Background information
- Born: August 27, 1967 (age 57) Plei Tơnghia, Kon Tum, Kon Tum Province, South Vietnam
- Occupations: Singer
- Instruments: Vocals
- Years active: 1999–2013

= Siu Black =

Vietnamese singer (born 1967)

Siu Black (born in Pleitonghia Commune, near the city of Kon Tum in Kon Tum Province, South Vietnam, August 27, 1967) is a Vietnamese singer from the Central Highlands.
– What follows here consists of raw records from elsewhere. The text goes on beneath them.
/-- R26, R161 and R163 over steps: a step clears cmd_error only by CLRERR or RESET, so that no foreground procedure, a
successful send_command among them, clears it; and a step leaves the event history, or adds one CMD_TIMEOUT to it
with cmd_error at 1 after the step. -/
def Obligations.CommandErrorStaysUntilCleared : Prop :=
  ∀ s t : State, step s = .next t →
    (s.block.cmdError = true → t.block.cmdError = false →
      ∃ w rest, s.schedule = .word w :: rest ∧ (decodeWord w = .op .clrerr ∨ decodeWord w = .op .reset)) ∧
    (t.events = s.events ∨ (t.events = s.events ++ [.cmdTimeout] ∧ t.block.cmdError = true))

/-- R46, on block state: the foreground reads have no effect on it, and a second identical foreground write changes
nothing further; two REQ in a row drive two successive bytes. -/
def Obligations.ForegroundOperationsAreIdempotent : Prop :=
  (∀ (i : Instr) (s : State), agentOf i = .fgRead ∨ agentOf i = .fgWrite →
    ∃ t u, exec i s = .next t ∧ exec i t = .next u ∧ SameBlock t.block u.block ∧ u.fg.result = t.fg.result ∧
      (agentOf i = .fgRead → SameBlock s.block t.block)) ∧
  ∀ s : State, ∃ t u, exec .req s = .next t ∧ exec .req t = .next u ∧
    u.driven = s.driven ++ [s.block.readByte s.block.cursor, s.block.readByte (s.block.cursor + 1)]

/-- The canonical form is canonical: two such regions that read the same are the same list. -/
def Obligations.CanonicalRegionsAreEqualWhenTheyReadEqual : Prop :=
  ∀ m m' : Memory, m.wf → m'.wf → (∀ a : Byte, m.read a.toNat = m'.read a.toNat) → m = m'

/-! ### The cursor's walk -/

/-- R90 and R42 for RX, with R83 (f) and (g): N data bytes from cursor c land at c, c + 1, ... mod 256, the last one to
reach an address stays, every address not reached is as before, and the cursor ends at c + N mod 256. -/
def Obligations.DataBytesWalkTheRegion : Prop :=
  ∀ (s : State) (ds : List Byte), s.block.armed = true →
    ∃ t, execAll (ds.map .rx) s = .next t ∧
      t.block.cursor.toNat = (s.block.cursor.toNat + ds.length) % 256 ∧ t.block.armed = true ∧
      (∀ (k : Nat) (d : Byte), ds[k]? = some d → ds.length ≤ k + 256 →
        t.block.readByte (BitVec.ofNat 8 (s.block.cursor.toNat + k)) = d) ∧
      (∀ a : Byte, (∀ k, k < ds.length → (s.block.cursor.toNat + k) % 256 ≠ a.toNat) →
        t.block.readByte a = s.block.readByte a)

/-- R90 for REQ: N requests drive the bytes at c, c + 1, ... mod 256 in order, change none, and leave the cursor at
c + N mod 256. -/
def Obligations.RequestsWalkTheRegion : Prop :=
  ∀ (s : State) (n : Nat),
    ∃ t, execAll (List.replicate n .req) s = .next t ∧
      t.driven = s.driven ++
        (List.range n).map (fun k => s.block.readByte (BitVec.ofNat 8 (s.block.cursor.toNat + k))) ∧
      t.block.cursor.toNat = (s.block.cursor.toNat + n) % 256 ∧ SameBytes s.block t.block ∧
      t.block.armed = s.block.armed

/-- The write-then-read register access that 30_encoding.md section 5 infers: `RX a; END; REQ x n; END` drives the bytes
from the pointer on. -/
def Obligations.PointerThenReadDrivesFromThePointer : Prop :=
  ∀ (s : State) (a : Byte) (n : Nat), s.block.armed = false →
    ∃ t, execAll (.rx a :: .txEnd :: (List.replicate n .req ++ [.txEnd])) s = .next t ∧
      t.driven = s.driven ++
        (List.range n).map (fun k => s.block.readByte (BitVec.ofNat 8 ((addrDecode a).toNat + k))) ∧
      t.block.cursor.toNat = ((addrDecode a).toNat + n) % 256 ∧ SameBytes s.block t.block ∧
      t.block.armed = false

/-- The properties of addr_decode that 41_decoder.md section 1 infers, for every version tag and payload base: the tag
is the one byte that is no fixed point and the one byte that is no image, and the base has the two preimages. And
with the parameters of the spec a legacy address 0x01 and the tag leave the same state. -/
def Obligations.AddressDecoderHasOneTag : Prop :=
  (∀ tag base : Byte, tag ≠ base →
    (∀ b, addrDecodeWith tag base b = b ↔ b ≠ tag) ∧ (∀ v, (∃ b, addrDecodeWith tag base b = v) ↔ v ≠ tag) ∧
      ∀ b, addrDecodeWith tag base b = base ↔ b = base ∨ b = tag) ∧
    (∀ b, addrDecode b = addrDecodeWith 0x02 0x01 b) ∧
    ∀ s : State, s.block.armed = false → exec (.rx 0x02) s = exec (.rx 0x01) s

/-! ### send_command -/

/-- R142: the lines of the precondition wait. LDARM exits to the placing of the command on armed = 0; LDCUR on
cursor = 0; at a failing poll the wait ends by the bound or the draw, and then PRE_WAIT_TIMEOUT_ACTION decides;
else DELAY and a fresh poll. None of them changes the block or records an event. -/
def Obligations.PreconditionWaitLines : Prop :=
  ∀ (p : Params) (draw : Bool) (args : SendArgs) (n : Nat) (s : State),
    (s.fg.pos = .proc (.send args (.preArmed n)) →
      ∃ t, fgStep p draw s = .next t ∧ SameBlock s.block t.block ∧ t.events = s.events ∧
        t.fg.returns = s.fg.returns ∧
        t.fg.pos = .proc (.send args (if s.block.armed = false then .place else .preCursor n))) ∧
    (s.fg.pos = .proc (.send args (.preCursor n)) →
      ∃ t, fgStep p draw s = .next t ∧ SameBlock s.block t.block ∧ t.events = s.events ∧
        if s.block.cursor = 0 ∨ ((p.maxPolls ≤ n + 1 ∨ draw = true) ∧ p.preWait = .proceed) then
          t.fg.pos = .proc (.send args .place) ∧ t.fg.returns = s.fg.returns
        else if p.maxPolls ≤ n + 1 ∨ draw = true then
          t.fg.pos = .loop ∧ t.fg.returns = s.fg.returns ++ [.sent .failure]
        else t.fg.pos = .proc (.send args (.preDelay (n + 1))) ∧ t.fg.returns = s.fg.returns) ∧
    (s.fg.pos = .proc (.send args (.preDelay n)) →
      ∃ t, fgStep p draw s = .next t ∧ SameBlock s.block t.block ∧ t.events = s.events ∧
        t.fg.returns = s.fg.returns ∧ t.fg.pos = .proc (.send args (.preArmed n)))

/-- R143 and R144: with nothing in between, the three FG steps of steps 2 and 3 put the command in the mailbox, the
cursor at 0 and the strobe at 1, change nothing else of the block, raise no event, return nothing, and reach the first
poll of step 4. -/
def Obligations.CommandIsPlacedThenAnnounced : Prop :=
  ∀ (p : Params) (d1 d2 d3 : Bool) (args : SendArgs) (s : State),
    s.fg.pos = .proc (.send args .place) →
    ∃ t, runInputs p [.fg d1, .fg d2, .fg d3] s = .next t ∧
      t.block.readByte 0 = args.byte ∧ SameBytesBut 0 s.block t.block ∧ t.block.cursor = 0 ∧
      t.block.strobe = true ∧ t.block.armed = s.block.armed ∧ t.block.cmdError = s.block.cmdError ∧
      t.block.phase = s.block.phase ∧ t.events = s.events ∧ t.fg.pos = .proc (.send args (.poll 0)) ∧
      t.fg.returns = s.fg.returns

/-- R145 and R151, with R147: a poll of step 4 succeeds exactly when it reads a cursor that is not 0, and goes to
step 6; a failing poll reports (the bound or the draw) or sleeps and polls again. -/
def Obligations.ConsumptionPollLine : Prop :=
  ∀ (p : Params) (draw : Bool) (args : SendArgs) (n : Nat) (s : State),
    s.fg.pos = .proc (.send args (.poll n)) →
    ∃ t, fgStep p draw s = .next t ∧ SameBlock s.block t.block ∧ t.events = s.events ∧
      if s.block.cursor ≠ 0 then
        (args.clr = true → t.fg.pos = .proc (.send args (.lowerStrobe .success)) ∧
          t.fg.returns = s.fg.returns) ∧
        (args.clr = false → t.fg.pos = .loop ∧ t.fg.returns = s.fg.returns ++ [.sent .success])
      else
        t.fg.returns = s.fg.returns ∧
        t.fg.pos = .proc (.send args (if p.maxPolls ≤ n + 1 ∨ draw = true then .report else .pollDelay (n + 1)))

/-- R146 and R147: the report of a timeout records the error, keeps the mailbox, the cursor and the strobe, and goes
to step 6; step 6 lowers the strobe on SUCCESS and on FAILURE alike and returns the result. -/
def Obligations.TimeoutReportAndStrobeLines : Prop :=
  ∀ (p : Params) (draw : Bool) (args : SendArgs) (s : State),
    (s.fg.pos = .proc (.send args .report) →
      ∃ t, fgStep p draw s = .next t ∧ t.block.cmdError = true ∧ t.events = s.events ++ [.cmdTimeout] ∧
        SameBytes s.block t.block ∧ t.block.cursor = s.block.cursor ∧ t.block.strobe = s.block.strobe ∧
        t.block.armed = s.block.armed ∧ t.block.phase = s.block.phase ∧
        if args.clr = true then
          t.fg.pos = .proc (.send args (.lowerStrobe .failure)) ∧ t.fg.returns = s.fg.returns
        else t.fg.pos = .loop ∧ t.fg.returns = s.fg.returns ++ [.sent .failure]) ∧
    ∀ r, s.fg.pos = .proc (.send args (.lowerStrobe r)) →
      ∃ t, fgStep p draw s = .next t ∧ t.block.strobe = false ∧ SameBytes s.block t.block ∧
        t.block.cursor = s.block.cursor ∧ t.block.cmdError = s.block.cmdError ∧
        t.block.armed = s.block.armed ∧ t.block.phase = s.block.phase ∧ t.events = s.events ∧
        t.fg.pos = .loop ∧ t.fg.returns = s.fg.returns ++ [.sent r]

/-- R150: whatever HOST and TIMER do in between, a call of send_command returns within 5 * MAX_POLLS + 3 FG steps.
That the call begins with its first primitive is the model's choice (log 12). -/
def Obligations.SendCommandTerminates : Prop :=
  ∀ (p : Params) (args : SendArgs) (cs : List Call) (l : List Input) (s : State),
    0 < p.maxPolls → s.fg.pos = .loop → s.fg.calls = .send args :: cs → NoReset l →
    5 * p.maxPolls + 3 ≤ fgTurns l →
    ∃ t r more, runInputs p l s = .next t ∧ t.fg.returns = s.fg.returns ++ .sent r :: more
She is a member of the Ba Na (Bahnar) ethnic group.

==Early life==

She graduated from Dac Lac Arts School and joined the Dac Lac Arts Troupe in 1989. She then worked at the Kon Tum Electricity Company from 1993 before finding success as a singer.

==Career==

She has been mentored by the singer Y Moan and has recorded several of the songs of Nguyễn Cường, and her renditions have achieved great popularity.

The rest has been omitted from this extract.